Generic method 的 type safe

与 Generic class 不同的是，在 generic method 中， actual type argument 并非指定的，而是由 compiler 推断出的（ Inference ）。 Compiler 通过对 generic method 中的输入变量的类型推断 type parameter 的类型，如果不能够得到一个 unique smallest type ，则被视为 compile error ，参考以下代码：

public <A> void doublet(A a, A b) {};

…

// compile error, because String and Integer have both Comparable and Serializable as common supertypes

doublet(“abc”, 123);

当 wildcard 跟 generic method 同时使用时，有以下的特例：

public <T> List<T> test(List<T> list) { return list; }

…

List<?> wildcardList = new ArrayList<String>();

wildcardList = test(wildcardList);

最后， generic method 中对 type parameter 的使用所必须遵循的规则跟上面所提到的 generic class 的方法中的规则是一样的。

Erasure 的实现方式

Java 5 在 compiler 中采用 erasure 来实现 generic ，经过 erasure 的处理，所有与 generic 相关的信息将被抹掉（ erase ），同时在适当的位置插入显式类型转换，最终形成的 byte code 跟 java1.4 的 byte code 没有什么不一样。

首先， parameterized type ，被还原成其 non-parameterized type ，如 List<String> 将变成 List 。

其次， type parameter 被替换成它的 bound ，如 T 将变成 Object （假如它的 upper bound 是 Object ）。

接着，对于方法类成员的返回值，如果其类型为 parameter type ， erasure 则会插入显式转换。如：

public class A<T> {

public T get() { return null; }

}

…

A<String> a = new A<String>();

String temp = a.get();

// translate to

public class A {

public Object get() { return null; }

}

…

A a = new A();

String temp = (String) a.get();

最后 erasure 将在必要的时候插入 bridge method 。对于以下的代码

public class A<T> {

private T obj;

public void set(T obj) { this.obj = obj; }

public T get() { return obj; }

}

public class B extends A<String> {

public void set(String obj) {};

public String get() { return null;}

}

…

A<String> a = new B();

a.set(“abc”);

String temp = a.get();

在没有 bridge method 存在的情况下，对于 a 的方法的调用将无法获得多态性的支持，原因是 B 中的方法的 signature 跟 A 的不同，所以不被 jvm 视为重载。这时候 erasure 必须在 B 中插入如下的 bridge method ：

public void set(Object obj) { set((String) obj);}

public Object get() { return get(); }

需要注意的是 get 的 bridge method 在是编译不过的，因为 java 不允许这种形式的 overload ，事实上， bridge method 是直接在 byte code 中插入的。

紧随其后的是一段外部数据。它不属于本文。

/-- PWR_DOMAIN_STATUS [11:0]. R82 names [1:0] CHG0, [9:8] CHG3 and [11:10] FAB, which leave five fields for four groups: the model puts
CHG1 at [3:2], CHG2 at [5:4] and nothing at [7:6] (log entry 139). -/
def State.domainStatus (s : State) : Word :=
  let c (d : Fin 5) : Nat := s.pwr.doms[d].code s.now
  packW 2 [c 0, c 1, c 2, 0, c 3, c 4]

/-- Minutes since the last completed probe; 0 before one (log entry 120). -/
def State.probeMinutes (s : State) : Nat := match s.pwr.holdAt with | some a => (s.now - a) / 60000000 | none => 0

/-- I_T of the descriptor, 0 before one is in use. -/
def State.probeLoad (s : State) : Nat := match s.boot.desc with | some d => d.iT | none => 0

/-- Free tokens as 32-bit two's complement (01 R22, 03 R82). -/
def State.freeTokens (s : State) : Word := BitVec.ofInt 32 ((s.budget : Int) - s.held)

def State.pwrReg (s : State) (off : Nat) : Option Reg :=
  match off with
  | 0x100 => some { val := s.reg pPWR 0x100 0x7C, rw := 1, rwl := 0x7C, act := 2 }
  | 0x104 => ro (s.domainStatus ||| bitW s.pwr.lull 12)
  | 0x108 => s.rwlReg pPWR off 0xFFFF 200
  | 0x10C => s.rwlReg pPWR off 0xFFFF 100
  | 0x110 => ro (fieldW s.pwr.hold.code 0 ||| fieldC s.probeMinutes 8 8 ||| bitW s.probeRunning 16)
  | 0x114 => ro (countW (1000 * s.probeLoad / s.pwr.slope))
  | 0x118 => ro (countW (s.pwr.dV / s.probeLoad).toNat)
  | 0x11C => ro (countW s.pwr.v0)
  | 0x120 => ro (countW s.pwr.energy)
  | 0x124 => ro (fieldC s.budget 20 0)
  | 0x128 => ro (fieldC s.budget 20 0)
  | 0x12C => ro s.pwr.auditH
  | 0x130 => ro s.pwr.auditF
  | 0x140 => ro (countW eFixedMJ)
  | 0x144 => ro (countW eBufUJ)
  | 0x148 => ro (match s.boot.desc with | some d => countW d.eFixedBoard | none => 0)
  | 0x14C => ro (match s.boot.desc with | some d => countW d.eBufBoard | none => 0)
  | 0x150 => ro s.pwr.retries
  | _ => none

def State.rstReg (s : State) (off : Nat) : Option Reg :=
  match off with
  | 0x100 => ro (fieldW s.aon.rstCause.toNat 0)
  | 0x104 => acting 0 0xFFFF0003
  | 0x108 => s.rwlReg pRST off 0xFFFF 2000
  | _ => none

/-! ## IRQ (05 R139, R141, R146) -/

/-- Whether a page has an asserted source. -/
def State.pageAsserted (s : State) (k : Nat) : Bool :=
  match s.hdr.toList[k]? with
  | some h => h.intStatus &&& h.intEnable ≠ 0
  | none => false

/-- One half of IRQ_TROUTE. -/
def TRoute.half (r : TRoute) : Nat := r.vec.toNat + (if r.valid then 0x8000 else 0)

def State.irqReg (s : State) (off : Nat) : Option Reg :=
  if 0x100 ≤ off ∧ off < 0xA00 then s.rwlReg pIRQ off 0xBF7F 0x8040
  else if 0xA00 ≤ off ∧ off < 0xE00 then
    let k := (off - 0xA00) / 4
    ro (fieldW (s.troutes[Fin.ofNat 512 (2 * k)]).half 0 ||| fieldW (s.troutes[Fin.ofNat 512 (2 * k + 1)]).half 16)
  else match off with
    | 0xE00 => ro (bitsW s.pageAsserted)
    | 0xE04 => ro (bitsW (fun k => k < 15 && s.pageAsserted (0x20 + k)))
    | 0xE08 => ro (bitsW (fun k => s.pageAsserted (0x40 + k)))
    | 0xE0C => ro (bitsW (fun k => s.pageAsserted (0x60 + k)))
    | _ => none
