-- ==== Sys2Proof/Machine/Pads.lean ====
section
/-!
DEFINITION. The level the controller puts on each ball it drives: high impedance until the point of the table "Output enable points",
the first and running levels, and the parked levels (02 R29, R30, R34, R42, R43, R45, R46).
-/
namespace Sys2Proof.Machine

/-- What a ball carries from the controller: nothing, a held level, electrical idle, a released open drain, or the traffic of its
block. -/
inductive Drive where
  | z | low | high | idle | released | traffic
deriving DecidableEq, Repr

/-- The output and bidirectional balls of 02. `dram k` is one of the DRAM balls with no entry of its own, k its place below. -/
inductive Ball where
  | nfCe (n : Fin 8) (k : Fin 8)
  | nfWp (n : Fin 8)
  | nfCle (n : Fin 8)
  | nfAle (n : Fin 8)
  | nfWe (n : Fin 8)
  | nfRe (n : Fin 8)
  | nfDq (n : Fin 8)
  | dramReset
  | dramCke (k : Fin 2)
  | dramVref
  | dramDq (k : Fin 40)
  | dramDqs (k : Fin 5)
  | dramDm (k : Fin 5)
  | dramCk (k : Fin 2)
  | dramCa (k : Fin 22)
  | dramCs (k : Fin 2)
  | dramOdt
  | qspiCs (k : Fin 3)
  | qspiSck
  | qspiIo (k : Fin 4)
  | i2ctSda
  | i2ctAlert
  | spitSdo
  | spitAttn
  | i2ciScl
  | i2ciSda
  | gpio (n : Fin 4)
  | led
  | vflTx (n : Fin 4)
deriving DecidableEq, Repr

/-- Whether the selected DRAM type uses a DRAM ball (02, table "DRAM signals"): DDR4 leaves CK1 unused; LPDDR4X leaves DQ32 to DQ39,
DQS4, DM4, CA12 to CA21, ODT and VREFCA unused. -/
def dramUses (ddr4 : Bool) : Ball → Bool
  | .dramDq k => ddr4 || decide (k.1 < 32)
  | .dramDqs k | .dramDm k => ddr4 || decide (k.1 < 4)
  | .dramCk k => !ddr4 || k = 0
  | .dramCa k => ddr4 || decide (k.1 < 12)
  | .dramOdt | .dramVref => ddr4
  | _ => true

/-- NFn_WP_L is high only at GUST and FULL while Squall is not running (R43). -/
def State.wpHigh (s : State) : Bool := (s.dev.level = .gust || s.dev.level = .full) && !s.squall.running

/-- The gateable domain of a channel or of the fabric holds its pads parked (R42). -/
def State.padsParked (s : State) (d : Fin 5) : Bool := s.dev.pad.parked || s.pwr.doms[d].st = .off

/-- The channel group of an NFC channel. -/
def groupOf (n : Fin 8) : Fin 5 := ⟨n.1 / 2, by omega⟩

/-- A level a channel holds: high impedance while its outputs are off, `park` while parked, else `run`. -/
def State.nandPad (s : State) (n : Fin 8) (park run : Drive) : Drive :=
  if !s.dev.pad.nand.getLsbD n.1 then .z else if s.padsParked (groupOf n) then park else run

/-- A DRAM ball: high impedance before training starts, and for good where the type does not use it (R30, R46). -/
def State.dramPad (s : State) (b : Ball) (run : Drive) : Drive :=
  let ddr4 := match s.boot.desc with | some d => decide (d.dramType = 1) | none => false
  if s.dev.pad.dram && dramUses ddr4 b then run else .z

/-- A level as a drive. -/
def Drive.of (b : Bool) : Drive := if b then .high else .low

/-- CKE: low from the first level until the type is initialised, and in self-refresh, in Lull and parked (R42, R45; 03 "Lull"). -/
def State.ckeHigh (s : State) : Bool := s.dev.dramPins.cke && !s.pwr.lull && !s.dev.pad.parked

/-- IO lane k of the QSPI bus: a lane no phase of the frame sends on stays high impedance, in a single-lane frame IO1 to IO3 (13 R396). -/
def State.qspiSends (s : State) (k : Fin 4) : Bool :=
  match s.qspi.bus with
  | none => false
  | some .fw => true
  | some .disp => k = 0
  | some .host => (s.qspi.hf.phases ++ [s.qspi.hf.dataPhase []]).any (fun p => p.drives k.1)

/-- I2CT_ALERT_L is low while ALERT_EN is 1 and an alert is pending (13 R413). -/
def State.alertLow (s : State) : Bool := (s.reg pI2CT 0x100 0).getLsbD 0 && s.i2ct.alert

/-- The level an output GPIO holds: before GUST the descriptor's idle level, then its function; from the start of Squall it holds its level (R30;
13 R423, R424). -/
def State.gpioLevel (s : State) (d : BoardDesc) (n : Fin 4) : Bool :=
  if s.squall.running then s.pins.gpioOut.getLsbD n.1
  else if s.dev.level = .none then decide (d.gpio n.1 2 = 1) else s.gpioOutputs.getLsbD n.1

/-- A GPIO ball by its DIR: input, push-pull or open-drain output (13 R423). -/
def State.gpioPad (s : State) (n : Fin 4) : Drive :=
  match s.boot.desc with
  | none => .z
  | some d =>
    if !s.dev.pad.gpio || d.gpio n.1 0 = 0 then .z
    else if d.gpio n.1 0 = 2 && s.gpioLevel d n then .released else .of (s.gpioLevel d n)

/-- STATUS_LED_L lit: before GUST the idle level (13 R423), then by its mode; from the start of Squall it holds. -/
def State.ledLevel (s : State) : Bool :=
  if s.squall.running then s.pins.led
  else if s.dev.level = .none then (match s.boot.desc with | some d => decide (d.gpioField.getD 0x11 0 = 1) | none => false)
  else s.ledOn

/-- The drive of each ball now. A chip reset returns every output to high impedance (R29, R34): it clears the pad states. -/
def State.drive (s : State) (b : Ball) : Drive :=
  match b with
  | .nfCe n _ => s.nandPad n .high .traffic
  | .nfWp n => s.nandPad n .low (.of s.wpHigh)
  | .nfCle n | .nfAle n => s.nandPad n .low .traffic
  | .nfWe n | .nfRe n => s.nandPad n .high .traffic
  | .nfDq n => s.nandPad n .z .traffic
  | .dramReset => s.dramPad b (.of s.dev.dramPins.resetHigh)
  | .dramCke _ => s.dramPad b (.of s.ckeHigh)
  | .dramVref => if s.dev.dramPins.vref then s.dramPad b .traffic else .z
  | .dramDq _ | .dramDqs _ | .dramDm _ | .dramCk _ | .dramCa _ | .dramCs _ | .dramOdt => s.dramPad b .traffic
  | .qspiCs k =>
    if !s.dev.pad.qspi then .z
    else if s.dev.pad.parked || s.qspi.bus.isNone then .high
    else .of (decide ((match s.qspi.bus with | some .fw => 0 | some .disp => 1 | _ => bits s.qspi.hf.frame 1 0) ≠ k.1))
  | .qspiSck => if !s.dev.pad.qspi then .z else if s.qspi.bus.isNone then .low else .traffic
  | .qspiIo k => if s.dev.pad.qspi && s.qspiSends k then .traffic else .z
  | .i2ctSda => if s.dev.pad.i2ct then .released else .z
  | .i2ctAlert => if !s.dev.pad.i2ct then .z else if s.alertLow then .low else .released
  | .spitSdo => if s.dev.pad.spit && !s.squall.running then .traffic else .z
  | .spitAttn => if s.dev.pad.spit then .of !s.attn else .z
  | .i2ciScl | .i2ciSda => if s.dev.pad.i2ci then .released else .z
  | .gpio n => s.gpioPad n
  | .led => if !s.dev.pad.gpio then .z else .of s.ledLevel
  | .vflTx n => if !s.dev.pad.vfl.getLsbD n.1 then .z else if s.padsParked 4 || s.vfl[n].st = .absent then .idle else .traffic

end Sys2Proof.Machine
end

最后值得注意的是， bridge method 只有在需要的时候被插入，如果 B 不重载 get 跟 set 方法，将不会有 bridge method 存在。

由于 runtime 缺乏 generic 相关的信息而导致的各种限制

1. 通过 wildcard 类型的变量访问方法及对象变量受到限制（如上文所述）。

2. 与 type parameter 相关的显式转化无法保证 type safe ，同时 compiler 会有 warning 。

List<?> list = new ArrayList<String>();

List<String> strList = (List<String>) list; // warning

public <T> T test1(Object obj) { return (T) obj; } // warning

public <T> T[] test2(Object[] objs) { return (T[]) objs; } // warning

3. 在创建某些类型对象时受到限制。

public <T> T test1(T sample) { return new T(); } // compile error

public <T> T[] test2(T sample) { return new T[0]; } // compile error

值得注意的是，即便提供了 actual type argument ，依然无法创建 parameterized type 的数组：

// compile error, but assumes that compiler allow to create such kind of array

List<String>[] lists = new List<String>[1];

List<Integer> intList = new List<Integer>();

intList.add(1);

Object[] objs = lists;

objs[0] = intList; // runtime could not throw an ArrayStoreException for this

String temp = lists[0].get(0); // unexpected error

通过 Class<T> 能够创建 T 的对象， Class<T> 的奥妙在于，一方面它能够通过 compiler 的检测，另一方面，它本身携带的信息也足以让 runtime 得以创建 T 的对象。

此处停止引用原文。